Task to carry out: In the entries that follow, the line with "def Obligations.RunAdvancesPcByTwoEach : Prop" opens the range and the line with "t.pc.toNat = s.pc.toNat + 2 *" closes it; repeat that range exactly, both lines included.

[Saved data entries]

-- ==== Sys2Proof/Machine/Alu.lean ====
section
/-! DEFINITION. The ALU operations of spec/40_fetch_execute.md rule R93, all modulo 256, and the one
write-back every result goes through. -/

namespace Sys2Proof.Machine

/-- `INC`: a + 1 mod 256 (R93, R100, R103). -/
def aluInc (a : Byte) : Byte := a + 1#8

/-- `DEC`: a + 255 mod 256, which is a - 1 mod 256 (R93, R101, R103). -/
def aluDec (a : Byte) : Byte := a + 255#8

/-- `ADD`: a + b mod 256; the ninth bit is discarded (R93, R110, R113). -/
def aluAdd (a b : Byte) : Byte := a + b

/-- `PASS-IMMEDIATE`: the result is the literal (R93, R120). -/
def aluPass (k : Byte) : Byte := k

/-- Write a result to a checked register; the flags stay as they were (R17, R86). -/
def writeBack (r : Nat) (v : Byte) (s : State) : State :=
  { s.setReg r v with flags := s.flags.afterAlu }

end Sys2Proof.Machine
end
* * *
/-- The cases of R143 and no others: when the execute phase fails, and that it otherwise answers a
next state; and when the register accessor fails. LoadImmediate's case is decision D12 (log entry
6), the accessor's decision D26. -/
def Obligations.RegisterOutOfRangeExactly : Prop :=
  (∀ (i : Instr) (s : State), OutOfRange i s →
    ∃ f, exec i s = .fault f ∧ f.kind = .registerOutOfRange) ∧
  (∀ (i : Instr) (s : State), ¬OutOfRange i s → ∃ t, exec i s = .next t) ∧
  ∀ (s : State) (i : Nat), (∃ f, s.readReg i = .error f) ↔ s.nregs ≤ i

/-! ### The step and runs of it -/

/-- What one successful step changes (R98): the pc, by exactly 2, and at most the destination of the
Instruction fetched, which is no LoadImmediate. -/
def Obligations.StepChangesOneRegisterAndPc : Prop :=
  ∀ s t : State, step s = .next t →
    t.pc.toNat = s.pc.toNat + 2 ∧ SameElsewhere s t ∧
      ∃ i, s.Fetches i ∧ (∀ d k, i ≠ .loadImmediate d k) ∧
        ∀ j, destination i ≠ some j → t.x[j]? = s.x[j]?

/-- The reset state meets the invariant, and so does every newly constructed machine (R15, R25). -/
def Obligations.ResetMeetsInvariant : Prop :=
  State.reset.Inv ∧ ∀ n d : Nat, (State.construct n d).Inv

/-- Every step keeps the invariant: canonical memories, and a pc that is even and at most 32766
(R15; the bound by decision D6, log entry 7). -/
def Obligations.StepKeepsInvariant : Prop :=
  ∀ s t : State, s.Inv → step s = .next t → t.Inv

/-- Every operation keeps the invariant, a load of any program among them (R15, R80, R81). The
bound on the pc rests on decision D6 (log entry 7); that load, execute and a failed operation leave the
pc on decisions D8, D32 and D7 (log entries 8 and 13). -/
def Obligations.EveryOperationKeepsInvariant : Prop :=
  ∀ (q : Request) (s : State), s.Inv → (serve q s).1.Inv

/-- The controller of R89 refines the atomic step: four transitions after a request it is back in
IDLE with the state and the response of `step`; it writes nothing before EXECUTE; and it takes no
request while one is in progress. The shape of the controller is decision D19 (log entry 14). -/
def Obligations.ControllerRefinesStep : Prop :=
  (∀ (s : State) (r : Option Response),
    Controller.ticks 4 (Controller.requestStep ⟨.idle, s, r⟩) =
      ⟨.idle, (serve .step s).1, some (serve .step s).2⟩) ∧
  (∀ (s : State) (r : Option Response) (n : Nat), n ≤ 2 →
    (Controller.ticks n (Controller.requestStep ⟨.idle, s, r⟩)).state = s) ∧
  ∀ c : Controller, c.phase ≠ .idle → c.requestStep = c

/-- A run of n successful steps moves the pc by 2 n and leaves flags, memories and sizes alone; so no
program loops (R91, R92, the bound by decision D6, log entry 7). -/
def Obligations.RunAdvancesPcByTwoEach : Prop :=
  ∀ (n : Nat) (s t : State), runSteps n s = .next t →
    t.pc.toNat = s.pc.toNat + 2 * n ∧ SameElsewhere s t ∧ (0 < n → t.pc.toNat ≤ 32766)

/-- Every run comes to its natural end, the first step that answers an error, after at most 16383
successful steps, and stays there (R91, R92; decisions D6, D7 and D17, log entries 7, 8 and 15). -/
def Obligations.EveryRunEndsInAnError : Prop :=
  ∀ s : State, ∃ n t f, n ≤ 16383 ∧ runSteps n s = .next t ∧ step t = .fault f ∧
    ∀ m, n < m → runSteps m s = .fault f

Exercise answer:
def Obligations.RunAdvancesPcByTwoEach : Prop :=
  ∀ (n : Nat) (s t : State), runSteps n s = .next t →
    t.pc.toNat = s.pc.toNat + 2 * n ∧ SameElsewhere s t ∧ (0 < n → t.pc.toNat ≤ 32766)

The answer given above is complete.